Segment Start: Material for this task
-- ==== Sys2Proof/Laws/FrameBlocks.lean ====
section
/-!
SUPPORT. What the operations of repair, Flint, Geode, the hosts and the ports leave unchanged.
-/

namespace Sys2Proof.Machine

open Sys2Proof

@[simp] theorem State.tablePoison_frame (x0 : State) (x1 : Nat) :
    (State.tablePoison x0 x1).pending = x0.pending ∧ (State.tablePoison x0 x1).hbm = x0.hbm ∧ (State.tablePoison x0 x1).sec = x0.sec ∧ (State.tablePoison x0 x1).owner = x0.owner ∧ (State.tablePoison x0 x1).tim = x0.tim ∧ (State.tablePoison x0 x1).pwr = x0.pwr := by
  unfold State.tablePoison; simp

@[simp] theorem State.refuse_frame (x0 : State) (x1 : PieceRun) :
    (State.refuse x0 x1).pending = x0.pending ∧ (State.refuse x0 x1).hbm = x0.hbm ∧ (State.refuse x0 x1).sec = x0.sec ∧ (State.refuse x0 x1).owner = x0.owner ∧ (State.refuse x0 x1).tim = x0.tim ∧ (State.refuse x0 x1).pwr = x0.pwr := by
  unfold State.refuse; simp

@[simp] theorem State.replanPiece_frame (x0 : State) (x1 : Core) (x2 : Run) (x3 : List (Nat × Nat)) (x4 : PieceRun) :
    (State.replanPiece x0 x1 x2 x3 x4).pending = x0.pending ∧ (State.replanPiece x0 x1 x2 x3 x4).hbm = x0.hbm ∧ (State.replanPiece x0 x1 x2 x3 x4).sec = x0.sec ∧ (State.replanPiece x0 x1 x2 x3 x4).owner = x0.owner ∧ (State.replanPiece x0 x1 x2 x3 x4).tim = x0.tim ∧ (State.replanPiece x0 x1 x2 x3 x4).pwr = x0.pwr := by
  unfold State.replanPiece; simp; ((repeat' split) <;> simp)

@[simp] theorem State.requeue_frame (x0 : State) (x1 : Nat) (x2 : Bool) :
    (State.requeue x0 x1 x2).pending = x0.pending ∧ (State.requeue x0 x1 x2).hbm = x0.hbm ∧ (State.requeue x0 x1 x2).sec = x0.sec ∧ (State.requeue x0 x1 x2).owner = x0.owner ∧ (State.requeue x0 x1 x2).tim = x0.tim ∧ (State.requeue x0 x1 x2).pwr = x0.pwr := by
  unfold State.requeue; ((repeat' split) <;> simp)

@[simp] theorem State.replanList_pending (s : State) (l k : Nat) (j : State → PieceRun → State)
    (h : ∀ s p, (j s p).pending = s.pending) : (s.replanList l k j).pending = s.pending := by
  unfold State.replanList; (repeat' split) <;> simp [h]

@[simp] theorem State.replanList_hbm (s : State) (l k : Nat) (j : State → PieceRun → State)
    (h : ∀ s p, (j s p).hbm = s.hbm) : (s.replanList l k j).hbm = s.hbm := by
  unfold State.replanList; (repeat' split) <;> simp [h]

@[simp] theorem State.replanList_sec (s : State) (l k : Nat) (j : State → PieceRun → State)
    (h : ∀ s p, (j s p).sec = s.sec) : (s.replanList l k j).sec = s.sec := by
  unfold State.replanList; (repeat' split) <;> simp [h]

@[simp] theorem State.replanList_owner (s : State) (l k : Nat) (j : State → PieceRun → State)
    (h : ∀ s p, (j s p).owner = s.owner) : (s.replanList l k j).owner = s.owner := by
  unfold State.replanList; (repeat' split) <;> simp [h]

@[simp] theorem State.replanList_tim (s : State) (l k : Nat) (j : State → PieceRun → State)
    (h : ∀ s p, (j s p).tim = s.tim) : (s.replanList l k j).tim = s.tim := by
  unfold State.replanList; (repeat' split) <;> simp [h]
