-- ==== Sys2Proof/Laws/FrameSystem.lean ====
section
/-!
SUPPORT. What the operations of time, the job, security and power leave unchanged.
-/

namespace Sys2Proof.Machine

open Sys2Proof

@[simp] theorem State.advanceFine_frame (x0 : State) (x1 : Nat) :
    (State.advanceFine x0 x1).pending = x0.pending ∧ (State.advanceFine x0 x1).hbm = x0.hbm ∧ (State.advanceFine x0 x1).sec = x0.sec ∧ (State.advanceFine x0 x1).owner = x0.owner ∧ (State.advanceFine x0 x1).pwr = x0.pwr := by
  unfold State.advanceFine; ((repeat' split) <;> simp)

@[simp] theorem State.advance_frame (x0 : State) (x1 : Nat) :
    (State.advance x0 x1).pending = x0.pending ∧ (State.advance x0 x1).hbm = x0.hbm ∧ (State.advance x0 x1).sec = x0.sec ∧ (State.advance x0 x1).owner = x0.owner ∧ (State.advance x0 x1).pwr = x0.pwr := by
  unfold State.advance; ((repeat' split) <;> simp)

@[simp] theorem State.loopAdvance_frame (x0 : State) :
    (State.loopAdvance x0).pending = x0.pending ∧ (State.loopAdvance x0).hbm = x0.hbm ∧ (State.loopAdvance x0).sec = x0.sec ∧ (State.loopAdvance x0).owner = x0.owner ∧ (State.loopAdvance x0).pwr = x0.pwr := by
  unfold State.loopAdvance; simp

@[simp] theorem State.setLock_frame (x0 : State) (x1 : LockState) :
    (State.setLock x0 x1).pending = x0.pending ∧ (State.setLock x0 x1).hbm = x0.hbm ∧ (State.setLock x0 x1).sec = x0.sec ∧ (State.setLock x0 x1).owner = x0.owner ∧ (State.setLock x0 x1).pwr = x0.pwr := by
  unfold State.setLock; ((repeat' split) <;> simp)

@[simp] theorem State.lockLost_frame (x0 : State) :
    (State.lockLost x0).pending = x0.pending ∧ (State.lockLost x0).hbm = x0.hbm ∧ (State.lockLost x0).sec = x0.sec ∧ (State.lockLost x0).owner = x0.owner ∧ (State.lockLost x0).pwr = x0.pwr := by
  unfold State.lockLost; simp

@[simp] theorem State.enterHoldover_frame (x0 : State) :
    (State.enterHoldover x0).pending = x0.pending ∧ (State.enterHoldover x0).hbm = x0.hbm ∧ (State.enterHoldover x0).sec = x0.sec ∧ (State.enterHoldover x0).owner = x0.owner ∧ (State.enterHoldover x0).pwr = x0.pwr := by
  unfold State.enterHoldover; simp

@[simp] theorem State.lockStep_frame (x0 : State) (x1 : Option Int) :
    (State.lockStep x0 x1).pending = x0.pending ∧ (State.lockStep x0 x1).hbm = x0.hbm ∧ (State.lockStep x0 x1).sec = x0.sec ∧ (State.lockStep x0 x1).owner = x0.owner ∧ (State.lockStep x0 x1).pwr = x0.pwr := by
  unfold State.lockStep; simp; ((repeat' split) <;> simp)

@[simp] theorem State.stepTime_frame (x0 : State) (x1 : Int) :
    (State.stepTime x0 x1).pending = x0.pending ∧ (State.stepTime x0 x1).hbm = x0.hbm ∧ (State.stepTime x0 x1).sec = x0.sec ∧ (State.stepTime x0 x1).owner = x0.owner ∧ (State.stepTime x0 x1).pwr = x0.pwr := by
  unfold State.stepTime; simp

@[simp] theorem State.disciplineLoop_frame (x0 : State) :
    (State.disciplineLoop x0).pending = x0.pending ∧ (State.disciplineLoop x0).hbm = x0.hbm ∧ (State.disciplineLoop x0).sec = x0.sec ∧ (State.disciplineLoop x0).owner = x0.owner ∧ (State.disciplineLoop x0).pwr = x0.pwr := by
  unfold State.disciplineLoop; simp; ((repeat' split) <;> simp)

@[simp] theorem State.holdoverExpiry_frame (x0 : State) :
    (State.holdoverExpiry x0).pending = x0.pending ∧ (State.holdoverExpiry x0).hbm = x0.hbm ∧ (State.holdoverExpiry x0).sec = x0.sec ∧ (State.holdoverExpiry x0).owner = x0.owner ∧ (State.holdoverExpiry x0).pwr = x0.pwr := by
  unfold State.holdoverExpiry; ((repeat' split) <;> simp)

@[simp] theorem State.ppsEdge_frame (x0 : State) (x1 : BitVec 64) :
    (State.ppsEdge x0 x1).pending = x0.pending ∧ (State.ppsEdge x0 x1).hbm = x0.hbm ∧ (State.ppsEdge x0 x1).sec = x0.sec ∧ (State.ppsEdge x0 x1).owner = x0.owner ∧ (State.ppsEdge x0 x1).pwr = x0.pwr := by
  unfold State.ppsEdge; simp; ((repeat' split) <;> simp)

@[simp] theorem State.wholeSecond_frame (x0 : State) :
    (State.wholeSecond x0).pending = x0.pending ∧ (State.wholeSecond x0).hbm = x0.hbm ∧ (State.wholeSecond x0).sec = x0.sec ∧ (State.wholeSecond x0).owner = x0.owner ∧ (State.wholeSecond x0).pwr = x0.pwr := by
  unfold State.wholeSecond; simp; ((repeat' split) <;> simp)

@[simp] theorem State.onPtp_frame (x0 : State) (x1 : PtpMsg) (x2 : (Ptp → Ptp)) :
    (State.onPtp x0 x1 x2).pending = x0.pending ∧ (State.onPtp x0 x1 x2).hbm = x0.hbm ∧ (State.onPtp x0 x1 x2).sec = x0.sec ∧ (State.onPtp x0 x1 x2).owner = x0.owner ∧ (State.onPtp x0 x1 x2).pwr = x0.pwr := by
  unfold State.onPtp; ((repeat' split) <;> simp)

@[simp] theorem State.ptpSync_frame (x0 : State) (x1 : PtpMsg) :
    (State.ptpSync x0 x1).pending = x0.pending ∧ (State.ptpSync x0 x1).hbm = x0.hbm ∧ (State.ptpSync x0 x1).sec = x0.sec ∧ (State.ptpSync x0 x1).owner = x0.owner ∧ (State.ptpSync x0 x1).pwr = x0.pwr := by
  unfold State.ptpSync; simp
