@[simp] theorem State.write32_frame (x0 : State) (x1 : Requester) (x2 : Nat) (x3 : Word) :
    (State.write32 x0 x1 x2 x3).pending = x0.pending := by
  unfold State.write32; simp; ((repeat' split) <;> simp)

@[simp] theorem State.readBar0_frame (x0 : State) (x1 : Requester) (x2 : Nat) (x3 : Nat) :
    (State.readBar0 x0 x1 x2 x3).pending = x0.pending ∧ (State.readBar0 x0 x1 x2 x3).sec = x0.sec ∧ (State.readBar0 x0 x1 x2 x3).owner = x0.owner ∧ (State.readBar0 x0 x1 x2 x3).tim = x0.tim ∧ (State.readBar0 x0 x1 x2 x3).pwr = x0.pwr := by
  unfold State.readBar0; ((repeat' split) <;> simp)

@[simp] theorem State.writeBar0_frame (x0 : State) (x1 : Requester) (x2 : Nat) (x3 : Nat) (x4 : BitVec 64) :
    (State.writeBar0 x0 x1 x2 x3 x4).pending = x0.pending := by
  unfold State.writeBar0; ((repeat' split) <;> simp)

@[simp] theorem State.writeMsix_frame (x0 : State) (x1 : HostId) (x2 : Nat) (x3 : Word) :
    (State.writeMsix x0 x1 x2 x3).pending = x0.pending ∧ (State.writeMsix x0 x1 x2 x3).hbm = x0.hbm ∧ (State.writeMsix x0 x1 x2 x3).sec = x0.sec ∧ (State.writeMsix x0 x1 x2 x3).owner = x0.owner ∧ (State.writeMsix x0 x1 x2 x3).tim = x0.tim ∧ (State.writeMsix x0 x1 x2 x3).pwr = x0.pwr := by
  unfold State.writeMsix; simp

@[simp] theorem State.readBar4_frame (x0 : State) (x1 : HostId) (x2 : Nat) (x3 : Nat) :
    (State.readBar4 x0 x1 x2 x3).pending = x0.pending ∧ (State.readBar4 x0 x1 x2 x3).hbm = x0.hbm ∧ (State.readBar4 x0 x1 x2 x3).sec = x0.sec ∧ (State.readBar4 x0 x1 x2 x3).owner = x0.owner ∧ (State.readBar4 x0 x1 x2 x3).tim = x0.tim ∧ (State.readBar4 x0 x1 x2 x3).pwr = x0.pwr := by
  unfold State.readBar4; simp; ((repeat' split) <;> simp)

@[simp] theorem State.write4_frame (x0 : State) (x1 : HostId) (x2 : Nat) (x3 : Word) :
    (State.write4 x0 x1 x2 x3).pending = x0.pending ∧ (State.write4 x0 x1 x2 x3).hbm = x0.hbm ∧ (State.write4 x0 x1 x2 x3).sec = x0.sec ∧ (State.write4 x0 x1 x2 x3).owner = x0.owner ∧ (State.write4 x0 x1 x2 x3).tim = x0.tim ∧ (State.write4 x0 x1 x2 x3).pwr = x0.pwr := by
  unfold State.write4; ((repeat' split) <;> simp)

@[simp] theorem State.writeBar4_frame (x0 : State) (x1 : HostId) (x2 : Nat) (x3 : Nat) (x4 : BitVec 64) :
    (State.writeBar4 x0 x1 x2 x3 x4).pending = x0.pending ∧ (State.writeBar4 x0 x1 x2 x3 x4).hbm = x0.hbm ∧ (State.writeBar4 x0 x1 x2 x3 x4).sec = x0.sec ∧ (State.writeBar4 x0 x1 x2 x3 x4).owner = x0.owner ∧ (State.writeBar4 x0 x1 x2 x3 x4).tim = x0.tim ∧ (State.writeBar4 x0 x1 x2 x3 x4).pwr = x0.pwr := by
  unfold State.writeBar4; ((repeat' split) <;> simp)

@[simp] theorem State.i3cRead_frame (x0 : State) (x1 : Nat) :
    (State.i3cRead x0 x1).pending = x0.pending ∧ (State.i3cRead x0 x1).hbm = x0.hbm ∧ (State.i3cRead x0 x1).sec = x0.sec ∧ (State.i3cRead x0 x1).owner = x0.owner ∧ (State.i3cRead x0 x1).tim = x0.tim ∧ (State.i3cRead x0 x1).pwr = x0.pwr := by
  unfold State.i3cRead; simp; ((repeat' split) <;> simp)

@[simp] theorem State.i3cWrite_frame (x0 : State) (x1 : Nat) (x2 : Word) :
    (State.i3cWrite x0 x1 x2).pending = x0.pending := by
  unfold State.i3cWrite; simp; ((repeat' split) <;> simp)

@[simp] theorem State.regRead_frame (x0 : State) (x1 : Requester) (x2 : RegAccess) :
    (State.regRead x0 x1 x2).pending = x0.pending ∧ (State.regRead x0 x1 x2).sec = x0.sec ∧ (State.regRead x0 x1 x2).owner = x0.owner ∧ (State.regRead x0 x1 x2).tim = x0.tim ∧ (State.regRead x0 x1 x2).pwr = x0.pwr := by
  unfold State.regRead; ((repeat' split) <;> simp)

@[simp] theorem State.regWrite_frame (x0 : State) (x1 : Requester) (x2 : RegAccess) (x3 : BitVec 64) :
    (State.regWrite x0 x1 x2 x3).pending = x0.pending := by
  unfold State.regWrite; ((repeat' split) <;> simp)

@[simp] theorem State.poke_frame (x0 : State) (x1 : Requester) (x2 : Blk) (x3 : Nat) (x4 : Word) :
    (State.poke x0 x1 x2 x3 x4).pending = x0.pending := by
  unfold State.poke; simp

@[simp] theorem State.peek_frame (x0 : State) (x1 : Requester) (x2 : Blk) (x3 : Nat) :
    (State.peek x0 x1 x2 x3).pending = x0.pending ∧ (State.peek x0 x1 x2 x3).sec = x0.sec ∧ (State.peek x0 x1 x2 x3).owner = x0.owner ∧ (State.peek x0 x1 x2 x3).tim = x0.tim ∧ (State.peek x0 x1 x2 x3).pwr = x0.pwr := by
  unfold State.peek; simp

@[simp] theorem State.tap_frame (x0 : State) (x1 : Byte) :
    (State.tap x0 x1).pending = x0.pending ∧ (State.tap x0 x1).hbm = x0.hbm ∧ (State.tap x0 x1).sec = x0.sec ∧ (State.tap x0 x1).owner = x0.owner ∧ (State.tap x0 x1).tim = x0.tim ∧ (State.tap x0 x1).pwr = x0.pwr := by
  unfold State.tap; simp; ((repeat' split) <;> simp)

end Sys2Proof.Machine
end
Segment End: Material for this task
### Instructions for the task
Show the lines where the word "Laws" appears in the entries.

### Answer to this task
-- ==== Sys2Proof/Laws/FrameBlocks.lean ====
-- ==== Sys2Proof/Laws/FrameSystem.lean ====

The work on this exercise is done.